Siwapon Chotikasatein grew up as part of the “green revolution” generation. While working on her family’s rubber tree farm in Thailand, she saw trials and errors with vegetable farming that helped her understand the fragility of food systems.  This experience – coupled with learning about sustainability principles in high school – paved the path to her interest in studying the environment. She enrolled in the dual study program between Mahidol University and ESF.

“I wanted to experience multiple global viewpoints on sustainability and environmental practices,” Chotikasatein said. “I never seemed to question the idea of going abroad.”

For students like Chotikasatein, the program begins at Mahidol University for two years and culminates at SUNY ESF for three years. She arrived in Syracuse at the height of the COVID-19 pandemic in August 2020, making it challenging, but she persevered and poured herself into research opportunities.

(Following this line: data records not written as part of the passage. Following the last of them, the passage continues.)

-- ==== Sys2Proof/Machine/Actions.lean ====
section
/-! DEFINITION. The flow actions (08): the frame as the home pipe reads it, setup (R254 to R257, R262, R268, R272, R273,
R279, R281), TCP tracking (R260, R261), tolls (R289, R290), rewrites (R274, R286), and the updates at the tail (R258,
R291, R295). -/

namespace Sys2Proof.Machine

/-! ### The frame as the home pipe reads it -/

/-- Offset of the IP header whose ICMP error embeds the header at `o`, where the frame is one (R27).
(DEDUCED: log entry 38.) -/
def icmpOuter (d : List Byte) (o : Nat) : Option Nat :=
  let v4 := ((List.range 11).map (· + 5)).findSome? fun n =>
    let w := o - 8 - 4 * n
    if 14 + 8 + 4 * n ≤ o ∧ byteAt d w = 64 + n ∧ byteAt d (w + 9) = 1 ∧ [3, 11, 12].contains (byteAt d (o - 8)) then
      some w else none
  match v4 with
  | some w => some w
  | none =>
    if 62 ≤ o ∧ byteAt d (o - 48) / 16 = 6 ∧ byteAt d (o - 42) = 58 ∧ [1, 2, 3, 4].contains (byteAt d (o - 8)) then
      some (o - 48) else none

/-- The IP header that embeds the marked one.
(DEDUCED: log entry 38.) -/
def Frame.outer (x : Frame) : Option Nat := x.result.l3.bind (icmpOuter x.data)

/-- The key with the frame's sender as its source: an ICMP error comes from the other side of the packet it embeds.
(DEDUCED: log entry 38.) -/
def Frame.oriented (x : Frame) (k : RawKey) : RawKey := if x.outer.isSome then { k with src := k.dst, dst := k.src } else k

/-- The frame comes from the low endpoint (R26, R215). -/
def Frame.fromLow (x : Frame) : Bool :=
  match x.home.key with
  | some k => if x.outer.isSome then !k.fromLow else k.fromLow
  | none => true

/-- The frame is a fragment (R27, R230). -/
def Frame.fragment (x : Frame) : Bool := x.result.l3.elim false (headerFragment x.data)

/-- Length of the IP packet at a header, from its own length fields. -/
def ipLength (d : List Byte) (o : Nat) : Nat :=
  if byteAt d o / 16 = 4 then beAt d (o + 2) 2 else 40 + beAt d (o + 4) 2

/-- Charged length at the head (R289): to the end of the outermost IP packet known, with FCS, at least 64. -/
def Frame.headLength (x : Frame) : Nat :=
  let tag := if x.tag.isSome then 16 else 0
  match x.result.l3 with
  | none => Nat.max 64 (x.data.length + 4 - tag)
  | some o =>
    let w := x.outer.getD o
    Nat.max 64 (w + ipLength x.data w + 4 - tag)

/-- True length with FCS and without ferry tag (R295). -/
def Frame.trueLength (x : Frame) : Nat := x.data.length + 4 - (if x.tag.isSome then 16 else 0)

/-- A TCP segment as R260 and R261 read it. -/
structure Seg where
  syn : Bool
  ack : Bool
  fin : Bool
  rst : Bool
  seq : Nat
  ackNo : Nat
  window : Nat
  /-- Sequence number plus payload length, plus 1 for FIN. -/
  end_ : Nat
  /-- Window-scale option. -/
  scale : Option Nat
  deriving DecidableEq, Repr

/-- The window-scale option among the option bytes (RFC 7323). -/
def scaleOption : Nat → List Byte → Option Nat
  | 0, _ => none
  | fuel + 1, bs =>
    let kind := byteAt bs 0
    if bs = [] ∨ kind = 0 then none
    else if kind = 1 then scaleOption fuel (bs.drop 1)
    else if bs.length < 2 ∨ byteAt bs 1 < 2 then none
    else if kind = 3 ∧ byteAt bs 1 = 3 ∧ 3 ≤ bs.length then some (byteAt bs 2)
    else scaleOption fuel (bs.drop (byteAt bs 1))

/-- The segment of a TCP frame; fragments and ICMP errors carry none. -/
def Frame.segment (x : Frame) : Option Seg :=
  match x.home.key, x.result.l3, x.result.l4 with
  | some k, some o, some (t, _, _) =>
    let d := x.data
    if k.proto ≠ 6 ∨ x.fragment ∨ x.outer.isSome ∨ d.length < t + 20 then none
    else
      let f := byteAt d (t + 13)
      let off := byteAt d (t + 12) / 16 * 4
      let payload := ipLength d o - (t - o) - off
      some { syn := bitOf f 1, ack := bitOf f 4, fin := bitOf f 0, rst := bitOf f 2, seq := beAt d (t + 4) 4, ackNo := beAt d (t + 8) 4,
             window := beAt d (t + 14) 2, end_ := (beAt d (t + 4) 4 + payload + f % 2) % 2 ^ 32,
             scale := scaleOption 40 ((d.drop (t + 20)).take (off - 20)) }
  | _, _, _ => none

/-! ### TCP state and window (R260, R261) -/

/-- TCP_TRACK of its four fields (R253). -/
def trackOf (scaleLow scaleHigh limitLow limitHigh : Nat) : Nat :=
  scaleLow * 2 ^ 44 + scaleHigh * 2 ^ 40 + limitLow * 2 ^ 20 + limitHigh

/-- WSCALE of a side: `low` selects the low endpoint's. -/
def wscale (track : Nat) (low : Bool) : Nat := if low then bitsOf track 47 44 else bitsOf track 43 40

/-- LIMIT of a side. -/
def limitOf (track : Nat) (low : Bool) : Nat := if low then bitsOf track 39 20 else bitsOf track 19 0

/-- Set LIMIT of a side. -/
def setLimit (track : Nat) (low : Bool) (v : Nat) : Nat :=
  if low then trackOf (wscale track true) (wscale track false) v (limitOf track false)
  else trackOf (wscale track true) (wscale track false) (limitOf track true) v

/-- TCP_TRACK set afresh by an initiator's SYN. -/
def synTrack (low : Bool) (g : Seg) : Nat :=
  let w := capAt 14 (g.scale.getD 0)
  if low then trackOf w 0 0 0 else trackOf 0 w 0 0

/-- The limit that a segment's acknowledgement and window give (R261 step 2). -/
def ackLimit (g : Seg) (scale : Nat) : Nat := ceilDiv (g.ackNo + g.window * 2 ^ scale) 4096 % 2 ^ 20

/-- Next state of a record for a segment; none for a state violation (R260). `isn` is the first SYN's sequence number,
which a SYN that repeats it bears.
(DEDUCED: log entry 35.) -/
def tcpNext (st : Nat) (isn : Option Nat) (g : Seg) (fromInit fromLow : Bool) : Option Nat :=
  if g.rst then (if 1 ≤ st ∧ st ≤ 7 then some 8 else none)
  else if g.syn then
    if g.ack then (if st = 1 ∧ !fromInit then some 2 else none)
    else if !fromInit then none
    else if 1 ≤ st ∧ st ≤ 6 then (if isn = some g.seq then some st else none)
    else if st = 7 ∨ st = 8 then some 1 else none
  else if st = 2 then (if fromInit ∧ g.ack then some 3 else none)
  else if st < 3 ∨ 7 < st then none
  else if st = 3 ∧ g.fin then some (if fromLow then 4 else 5)
  else if (st = 4 ∧ g.fin ∧ !fromLow) ∨ (st = 5 ∧ g.fin ∧ fromLow) then some 6
  else if st = 6 ∧ g.ack then some 7
  else some st

/-- The segment opens the connection anew (R260): an initiator's SYN in TIME_WAIT or CLOSED, which the limits of the old
one do not bind.
(DEDUCED: log entry 35.) -/
def reopens (st : Nat) (g : Seg) (fromInit : Bool) : Bool :=
  g.syn && !g.ack && !g.rst && fromInit && decide (st = 7 ∨ st = 8)

/-- The segment is out of window (R261 step 1): from ESTABLISHED onward.
(DEDUCED: log entry 35.) -/
def outOfWindow (r : Fore) (g : Seg) (fromLow : Bool) : Bool :=
  let d := (g.end_ / 4096 + 2 ^ 20 - limitOf r.track fromLow) % 2 ^ 20
  r.windowCheck && decide (3 ≤ r.tcpState ∧ r.tcpState ≤ 8) && !reopens r.tcpState g (fromLow == r.initLow) &&
  bitOf r.limits (if fromLow then 0 else 1) && decide (2 ≤ d ∧ d ≤ 2 ^ 19)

“Dr. Lee Newman (in the Environmental Health division) introduced me to phytoremediation, which is the practice of using plants to clean up toxic metals, pesticides, and more ,” Chotikasatein said. “It really blew my mind!”

Traditionally, scientists have focused on which species of plants absorb the chemicals best, but there’s been a recent push to use more native plants.

In research led by ESF PhD student Amalia Kenyon, Chotikasatein helps to determine which native species will absorb Per- and Polyfluorinated Substances (PFAS) chemicals the best. As an emerging environmental contaminate, the scientific community is banding together to stop further spread of PFAS. 

Why the push to use more native plants? Chotikasatein soon found out. Once the native plants help take up the chemical, it's easier to restore the environment to it's pre-contaminated state. 

Graduation is just around the corner for Chotikasatein. While her part in the phytoremediation research is done, the work will continue under Kenyon. Chotikasatein plans to pursue a master’s degree at Syracuse University studying food systems. Her long-term goal is to gain as much knowledge on environmental practices as possible and return to Thailand to help run her family farm in a more eco-responsive way.

“Small to medium farms play such an important role in curbing climate change. I want my family’s rubber farm to be around for another 50 to 100 years, as it has existed before.”